The greatest gift of redemption is the Eucharist. As I mentioned, when I don’t appreciate the Eucharist, I know I need to grow and something in me is distracting me from the most important sacrament, most important thing in my life.
Fr. Walter Ciszek, S.J. was an American priest from Pennsylvania who volunteered to go to Russia in 1939 to minister to Catholics in the atheist Soviet Union. When discovered as a priest, he was arrested, sent to prison, and for five years, he couldn’t offer Mass.
Around this time he said, “When I reached the prison camps of Siberia, I learned to my great joy that it was possible to say Mass daily once again. In every camp, the priests and prisoners would go to great lengths… just to have the consolation of this sacrament… Our risk of discovery, of course, was greater in the barracks, because of the lack of privacy and the presence of informers. Most often, therefore, we said our daily Mass somewhere at the work site during the noon break. Despite this added hardship, everyone observed a strict Eucharistic fast from the night before, passing up a chance for breakfast and working all morning on an empty stomach. Yet no one complained. In small groups the prisoners would shuffle into the assigned place, and there the priest would say Mass in his working clothes, unwashed, disheveled, bundled up against the cold… The intensity of devotion of both priests and prisoners made up for everything; there were no altars, candles, bells, flowers, music, snow-white linens, stained glass or the warmth that even the simplest parish church could offer. Yet in these primitive conditions, the Mass brought you closer to God than anyone might conceivably imagine. The realization of what was happening on the board, box, or stone used in the place of an altar penetrated deep into the soul. Distractions caused by the fear of discovery, which accompanied each saying of the Mass under such conditions, took nothing away from the effect that the tiny bit of bread and few drops of consecrated wine produced upon the soul.
Many a time… the feeling of having performed something tremendously valuable for the people of this Godless country was overpowering.

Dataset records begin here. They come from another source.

-- ==== Sys2Proof/Laws/PerInstr.lean ====
section
/-! SUPPORT. Per instruction: the operand an element assembles lies in the range the spec gives the
register that takes it (10_state.md R22, R23; 43_lz77_symbols.md R141). -/

namespace Sys2Proof.Laws

/-- The base and the raw field of a repeat count (42_block_state_machine.md R120 to R122). -/
def repParts : Instr → Option (Nat × Nat)
  | .cl16 r => some (3, r.toNat)
  | .cl17 r => some (3, r.toNat)
  | .cl18 r => some (11, r.toNat)
  | _ => none

namespace OperandRange

/-- A length is 3 to 258, a distance 1 to 32768, a repeat count 3 to 138. -/
def Statement (i : Instr) : Prop :=
  (∀ p, i.lengthParts = some p →
    3 ≤ (Machine.lengthOf p.1 p.2).toNat ∧ (Machine.lengthOf p.1 p.2).toNat ≤ 258) ∧
  (∀ p, i.distParts = some p →
    1 ≤ (Machine.distOf p.1 p.2).toNat ∧ (Machine.distOf p.1 p.2).toNat ≤ 32768) ∧
  (∀ p, repParts i = some p →
    3 ≤ (Machine.repOf p.1 p.2).toNat ∧ (Machine.repOf p.1 p.2).toNat ≤ 138)

/-- An element with no such operand. -/
theorem of_none {i : Instr} (hl : i.lengthParts = none) (hd : i.distParts = none)
    (hr : repParts i = none) : Statement i :=
  ⟨fun _ h => (nomatch hl.symm.trans h), fun _ h => (nomatch hd.symm.trans h),
    fun _ h => (nomatch hr.symm.trans h)⟩

theorem of_length {i : Instr} {y x : Nat} (hl : i.lengthParts = some (y, x))
    (hd : i.distParts = none) (hr : repParts i = none)
    (lo : 3 ≤ entry lenBase (y - 257) + x) (hi : entry lenBase (y - 257) + x ≤ 258) :
    Statement i := by
  refine ⟨fun p h => ?_, fun _ h => (nomatch hd.symm.trans h), fun _ h => (nomatch hr.symm.trans h)⟩
  obtain rfl := Option.some.inj (hl.symm.trans h)
  dsimp only
  rw [Machine.lengthOf, BitVec.toNat_ofNat, Nat.mod_eq_of_lt (by omega)]
  exact ⟨lo, hi⟩

theorem of_dist {i : Instr} {d y : Nat} (hl : i.lengthParts = none)
    (hd : i.distParts = some (d, y)) (hr : repParts i = none)
    (lo : 1 ≤ entry distBase d + y) (hi : entry distBase d + y ≤ 32768) : Statement i := by
  refine ⟨fun _ h => (nomatch hl.symm.trans h), fun p h => ?_, fun _ h => (nomatch hr.symm.trans h)⟩
  obtain rfl := Option.some.inj (hd.symm.trans h)
  dsimp only
  rw [Machine.distOf, BitVec.toNat_ofNat, Nat.mod_eq_of_lt (by omega)]
  exact ⟨lo, hi⟩

theorem of_rep {i : Instr} {b x : Nat} (hl : i.lengthParts = none) (hd : i.distParts = none)
    (hr : repParts i = some (b, x)) (lo : 3 ≤ b + x) (hi : b + x ≤ 138) : Statement i := by
  refine ⟨fun _ h => (nomatch hl.symm.trans h), fun _ h => (nomatch hd.symm.trans h), fun p h => ?_⟩
  obtain rfl := Option.some.inj (hr.symm.trans h)
  dsimp only
  rw [Machine.repOf, BitVec.toNat_ofNat, Nat.mod_eq_of_lt (by omega)]
  exact ⟨lo, hi⟩

theorem blockStored (f : Bool) : Statement (.blockStored f) := of_none rfl rfl rfl
theorem blockFixed (f : Bool) : Statement (.blockFixed f) := of_none rfl rfl rfl
theorem blockDynamic (f : Bool) : Statement (.blockDynamic f) := of_none rfl rfl rfl
theorem blockReserved (f : Bool) : Statement (.blockReserved f) := of_none rfl rfl rfl
theorem pad : Statement (.pad) := of_none rfl rfl rfl
theorem len16 (n : BitVec 16) : Statement (.len16 n) := of_none rfl rfl rfl
theorem nlen16 (n : BitVec 16) : Statement (.nlen16 n) := of_none rfl rfl rfl
theorem byte (x : Byte) : Statement (.byte x) := of_none rfl rfl rfl
theorem hlit (v : BitVec 5) : Statement (.hlit v) := of_none rfl rfl rfl
theorem hdist (v : BitVec 5) : Statement (.hdist v) := of_none rfl rfl rfl
theorem hclen (v : BitVec 4) : Statement (.hclen v) := of_none rfl rfl rfl
theorem cllen (vs : List (BitVec 3)) : Statement (.cllen vs) := of_none rfl rfl rfl
theorem cl (n : BitVec 4) : Statement (.cl n) := of_none rfl rfl rfl
theorem cl16 (r : BitVec 2) : Statement (.cl16 r) :=
  of_rep rfl rfl rfl (by omega) (by have := r.isLt; omega)
theorem cl17 (r : BitVec 3) : Statement (.cl17 r) :=
  of_rep rfl rfl rfl (by omega) (by have := r.isLt; omega)
theorem cl18 (r : BitVec 7) : Statement (.cl18 r) :=
  of_rep rfl rfl rfl (by omega) (by have := r.isLt; omega)
theorem lit (x : Byte) : Statement (.lit x) := of_none rfl rfl rfl
theorem eob : Statement (.eob) := of_none rfl rfl rfl
theorem length257 : Statement .length257 := of_length rfl rfl rfl (by decide) (by decide)
theorem length258 : Statement .length258 := of_length rfl rfl rfl (by decide) (by decide)
theorem length259 : Statement .length259 := of_length rfl rfl rfl (by decide) (by decide)
theorem length260 : Statement .length260 := of_length rfl rfl rfl (by decide) (by decide)
theorem length261 : Statement .length261 := of_length rfl rfl rfl (by decide) (by decide)
theorem length262 : Statement .length262 := of_length rfl rfl rfl (by decide) (by decide)
theorem length263 : Statement .length263 := of_length rfl rfl rfl (by decide) (by decide)
theorem length264 : Statement .length264 := of_length rfl rfl rfl (by decide) (by decide)
theorem length265 (x : BitVec 1) : Statement (.length265 x) :=
  of_length rfl rfl rfl (Nat.le_trans (by decide : 3 ≤ 11) (Nat.le_add_right ..)) (by have := x.isLt; simp only [entry, lenBase]; simp; omega)
theorem length266 (x : BitVec 1) : Statement (.length266 x) :=
  of_length rfl rfl rfl (Nat.le_trans (by decide : 3 ≤ 13) (Nat.le_add_right ..)) (by have := x.isLt; simp only [entry, lenBase]; simp; omega)
theorem length267 (x : BitVec 1) : Statement (.length267 x) :=
  of_length rfl rfl rfl (Nat.le_trans (by decide : 3 ≤ 15) (Nat.le_add_right ..)) (by have := x.isLt; simp only [entry, lenBase]; simp; omega)
theorem length268 (x : BitVec 1) : Statement (.length268 x) :=
  of_length rfl rfl rfl (Nat.le_trans (by decide : 3 ≤ 17) (Nat.le_add_right ..)) (by have := x.isLt; simp only [entry, lenBase]; simp; omega)
theorem length269 (x : BitVec 2) : Statement (.length269 x) :=
  of_length rfl rfl rfl (Nat.le_trans (by decide : 3 ≤ 19) (Nat.le_add_right ..)) (by have := x.isLt; simp only [entry, lenBase]; simp; omega)
theorem length270 (x : BitVec 2) : Statement (.length270 x) :=
  of_length rfl rfl rfl (Nat.le_trans (by decide : 3 ≤ 23) (Nat.le_add_right ..)) (by have := x.isLt; simp only [entry, lenBase]; simp; omega)
theorem length271 (x : BitVec 2) : Statement (.length271 x) :=
  of_length rfl rfl rfl (Nat.le_trans (by decide : 3 ≤ 27) (Nat.le_add_right ..)) (by have := x.isLt; simp only [entry, lenBase]; simp; omega)
theorem length272 (x : BitVec 2) : Statement (.length272 x) :=
  of_length rfl rfl rfl (Nat.le_trans (by decide : 3 ≤ 31) (Nat.le_add_right ..)) (by have := x.isLt; simp only [entry, lenBase]; simp; omega)
theorem length273 (x : BitVec 3) : Statement (.length273 x) :=
  of_length rfl rfl rfl (Nat.le_trans (by decide : 3 ≤ 35) (Nat.le_add_right ..)) (by have := x.isLt; simp only [entry, lenBase]; simp; omega)
theorem length274 (x : BitVec 3) : Statement (.length274 x) :=
  of_length rfl rfl rfl (Nat.le_trans (by decide : 3 ≤ 43) (Nat.le_add_right ..)) (by have := x.isLt; simp only [entry, lenBase]; simp; omega)
theorem length275 (x : BitVec 3) : Statement (.length275 x) :=
  of_length rfl rfl rfl (Nat.le_trans (by decide : 3 ≤ 51) (Nat.le_add_right ..)) (by have := x.isLt; simp only [entry, lenBase]; simp; omega)
theorem length276 (x : BitVec 3) : Statement (.length276 x) :=
  of_length rfl rfl rfl (Nat.le_trans (by decide : 3 ≤ 59) (Nat.le_add_right ..)) (by have := x.isLt; simp only [entry, lenBase]; simp; omega)
theorem length277 (x : BitVec 4) : Statement (.length277 x) :=
  of_length rfl rfl rfl (Nat.le_trans (by decide : 3 ≤ 67) (Nat.le_add_right ..)) (by have := x.isLt; simp only [entry, lenBase]; simp; omega)
theorem length278 (x : BitVec 4) : Statement (.length278 x) :=
  of_length rfl rfl rfl (Nat.le_trans (by decide : 3 ≤ 83) (Nat.le_add_right ..)) (by have := x.isLt; simp only [entry, lenBase]; simp; omega)
theorem length279 (x : BitVec 4) : Statement (.length279 x) :=
  of_length rfl rfl rfl (Nat.le_trans (by decide : 3 ≤ 99) (Nat.le_add_right ..)) (by have := x.isLt; simp only [entry, lenBase]; simp; omega)
theorem length280 (x : BitVec 4) : Statement (.length280 x) :=
  of_length rfl rfl rfl (Nat.le_trans (by decide : 3 ≤ 115) (Nat.le_add_right ..)) (by have := x.isLt; simp only [entry, lenBase]; simp; omega)
theorem length281 (x : BitVec 5) : Statement (.length281 x) :=
  of_length rfl rfl rfl (Nat.le_trans (by decide : 3 ≤ 131) (Nat.le_add_right ..)) (by have := x.isLt; simp only [entry, lenBase]; simp; omega)
theorem length282 (x : BitVec 5) : Statement (.length282 x) :=
  of_length rfl rfl rfl (Nat.le_trans (by decide : 3 ≤ 163) (Nat.le_add_right ..)) (by have := x.isLt; simp only [entry, lenBase]; simp; omega)
theorem length283 (x : BitVec 5) : Statement (.length283 x) :=
  of_length rfl rfl rfl (Nat.le_trans (by decide : 3 ≤ 195) (Nat.le_add_right ..)) (by have := x.isLt; simp only [entry, lenBase]; simp; omega)
theorem length284 (x : BitVec 5) : Statement (.length284 x) :=
  of_length rfl rfl rfl (Nat.le_trans (by decide : 3 ≤ 227) (Nat.le_add_right ..)) (by have := x.isLt; simp only [entry, lenBase]; simp; omega)
theorem length285 : Statement .length285 := of_length rfl rfl rfl (by decide) (by decide)
theorem dist0 : Statement .dist0 := of_dist rfl rfl rfl (by decide) (by decide)
theorem dist1 : Statement .dist1 := of_dist rfl rfl rfl (by decide) (by decide)
theorem dist2 : Statement .dist2 := of_dist rfl rfl rfl (by decide) (by decide)
theorem dist3 : Statement .dist3 := of_dist rfl rfl rfl (by decide) (by decide)
theorem dist4 (y : BitVec 1) : Statement (.dist4 y) :=
  of_dist rfl rfl rfl (Nat.le_trans (by decide : 1 ≤ 5) (Nat.le_add_right ..)) (by have := y.isLt; simp only [entry, distBase]; simp; omega)
theorem dist5 (y : BitVec 1) : Statement (.dist5 y) :=
  of_dist rfl rfl rfl (Nat.le_trans (by decide : 1 ≤ 7) (Nat.le_add_right ..)) (by have := y.isLt; simp only [entry, distBase]; simp; omega)
theorem dist6 (y : BitVec 2) : Statement (.dist6 y) :=
  of_dist rfl rfl rfl (Nat.le_trans (by decide : 1 ≤ 9) (Nat.le_add_right ..)) (by have := y.isLt; simp only [entry, distBase]; simp; omega)
theorem dist7 (y : BitVec 2) : Statement (.dist7 y) :=
  of_dist rfl rfl rfl (Nat.le_trans (by decide : 1 ≤ 13) (Nat.le_add_right ..)) (by have := y.isLt; simp only [entry, distBase]; simp; omega)
theorem dist8 (y : BitVec 3) : Statement (.dist8 y) :=
  of_dist rfl rfl rfl (Nat.le_trans (by decide : 1 ≤ 17) (Nat.le_add_right ..)) (by have := y.isLt; simp only [entry, distBase]; simp; omega)
theorem dist9 (y : BitVec 3) : Statement (.dist9 y) :=
  of_dist rfl rfl rfl (Nat.le_trans (by decide : 1 ≤ 25) (Nat.le_add_right ..)) (by have := y.isLt; simp only [entry, distBase]; simp; omega)
theorem dist10 (y : BitVec 4) : Statement (.dist10 y) :=
  of_dist rfl rfl rfl (Nat.le_trans (by decide : 1 ≤ 33) (Nat.le_add_right ..)) (by have := y.isLt; simp only [entry, distBase]; simp; omega)
theorem dist11 (y : BitVec 4) : Statement (.dist11 y) :=
  of_dist rfl rfl rfl (Nat.le_trans (by decide : 1 ≤ 49) (Nat.le_add_right ..)) (by have := y.isLt; simp only [entry, distBase]; simp; omega)
theorem dist12 (y : BitVec 5) : Statement (.dist12 y) :=
  of_dist rfl rfl rfl (Nat.le_trans (by decide : 1 ≤ 65) (Nat.le_add_right ..)) (by have := y.isLt; simp only [entry, distBase]; simp; omega)
theorem dist13 (y : BitVec 5) : Statement (.dist13 y) :=
  of_dist rfl rfl rfl (Nat.le_trans (by decide : 1 ≤ 97) (Nat.le_add_right ..)) (by have := y.isLt; simp only [entry, distBase]; simp; omega)
theorem dist14 (y : BitVec 6) : Statement (.dist14 y) :=
  of_dist rfl rfl rfl (Nat.le_trans (by decide : 1 ≤ 129) (Nat.le_add_right ..)) (by have := y.isLt; simp only [entry, distBase]; simp; omega)
theorem dist15 (y : BitVec 6) : Statement (.dist15 y) :=
  of_dist rfl rfl rfl (Nat.le_trans (by decide : 1 ≤ 193) (Nat.le_add_right ..)) (by have := y.isLt; simp only [entry, distBase]; simp; omega)
theorem dist16 (y : BitVec 7) : Statement (.dist16 y) :=
  of_dist rfl rfl rfl (Nat.le_trans (by decide : 1 ≤ 257) (Nat.le_add_right ..)) (by have := y.isLt; simp only [entry, distBase]; simp; omega)
theorem dist17 (y : BitVec 7) : Statement (.dist17 y) :=
  of_dist rfl rfl rfl (Nat.le_trans (by decide : 1 ≤ 385) (Nat.le_add_right ..)) (by have := y.isLt; simp only [entry, distBase]; simp; omega)
theorem dist18 (y : BitVec 8) : Statement (.dist18 y) :=
  of_dist rfl rfl rfl (Nat.le_trans (by decide : 1 ≤ 513) (Nat.le_add_right ..)) (by have := y.isLt; simp only [entry, distBase]; simp; omega)
theorem dist19 (y : BitVec 8) : Statement (.dist19 y) :=
  of_dist rfl rfl rfl (Nat.le_trans (by decide : 1 ≤ 769) (Nat.le_add_right ..)) (by have := y.isLt; simp only [entry, distBase]; simp; omega)
theorem dist20 (y : BitVec 9) : Statement (.dist20 y) :=
  of_dist rfl rfl rfl (Nat.le_trans (by decide : 1 ≤ 1025) (Nat.le_add_right ..)) (by have := y.isLt; simp only [entry, distBase]; simp; omega)
theorem dist21 (y : BitVec 9) : Statement (.dist21 y) :=
  of_dist rfl rfl rfl (Nat.le_trans (by decide : 1 ≤ 1537) (Nat.le_add_right ..)) (by have := y.isLt; simp only [entry, distBase]; simp; omega)
theorem dist22 (y : BitVec 10) : Statement (.dist22 y) :=
  of_dist rfl rfl rfl (Nat.le_trans (by decide : 1 ≤ 2049) (Nat.le_add_right ..)) (by have := y.isLt; simp only [entry, distBase]; simp; omega)
theorem dist23 (y : BitVec 10) : Statement (.dist23 y) :=
  of_dist rfl rfl rfl (Nat.le_trans (by decide : 1 ≤ 3073) (Nat.le_add_right ..)) (by have := y.isLt; simp only [entry, distBase]; simp; omega)
theorem dist24 (y : BitVec 11) : Statement (.dist24 y) :=
  of_dist rfl rfl rfl (Nat.le_trans (by decide : 1 ≤ 4097) (Nat.le_add_right ..)) (by have := y.isLt; simp only [entry, distBase]; simp; omega)
theorem dist25 (y : BitVec 11) : Statement (.dist25 y) :=
  of_dist rfl rfl rfl (Nat.le_trans (by decide : 1 ≤ 6145) (Nat.le_add_right ..)) (by have := y.isLt; simp only [entry, distBase]; simp; omega)
theorem dist26 (y : BitVec 12) : Statement (.dist26 y) :=
  of_dist rfl rfl rfl (Nat.le_trans (by decide : 1 ≤ 8193) (Nat.le_add_right ..)) (by have := y.isLt; simp only [entry, distBase]; simp; omega)
theorem dist27 (y : BitVec 12) : Statement (.dist27 y) :=
  of_dist rfl rfl rfl (Nat.le_trans (by decide : 1 ≤ 12289) (Nat.le_add_right ..)) (by have := y.isLt; simp only [entry, distBase]; simp; omega)
theorem dist28 (y : BitVec 13) : Statement (.dist28 y) :=
  of_dist rfl rfl rfl (Nat.le_trans (by decide : 1 ≤ 16385) (Nat.le_add_right ..)) (by have := y.isLt; simp only [entry, distBase]; simp; omega)
theorem dist29 (y : BitVec 13) : Statement (.dist29 y) :=
  of_dist rfl rfl rfl (Nat.le_trans (by decide : 1 ≤ 24577) (Nat.le_add_right ..)) (by have := y.isLt; simp only [entry, distBase]; simp; omega)
theorem llsym286 : Statement (.llsym286) := of_none rfl rfl rfl
theorem llsym287 : Statement (.llsym287) := of_none rfl rfl rfl
theorem dsym30 : Statement (.dsym30) := of_none rfl rfl rfl
theorem dsym31 : Statement (.dsym31) := of_none rfl rfl rfl
theorem zhdr (b0 b1 : Byte) : Statement (.zhdr b0 b1) := of_none rfl rfl rfl
theorem dictid : Statement (.dictid) := of_none rfl rfl rfl
theorem adler : Statement (.adler) := of_none rfl rfl rfl
theorem start (m : Mode) : Statement (.start m) := of_none rfl rfl rfl
theorem reset : Statement (.reset) := of_none rfl rfl rfl

end OperandRange

end Sys2Proof.Laws
end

Just the thought of having celebrated Mass here… made my journey to the Soviet Union and the sufferings I endured seem totally worthwhile and necessary. No other inspiration could have deepened my faith more, could have given me spiritual courage in greater abundance… So I never let a day pass without saying Mass; it was my primary concern each new day. I would go to any length, suffer any inconvenience, run any risk to make the bread of life available to these men” (Fr. Walter J Ciszek, SJ, He Leadeth Me).
Fr. Ciszek was very healthy emotionally, psychologically and spiritually, which is why He could see the goodness around Him—I want to be like this. The most joyful people I know are the ones who see goodness around them. The most virtuous people I know are the ones who see goodness even when things aren’t perfect. Today’s a day to resurrect our seeing of goodness.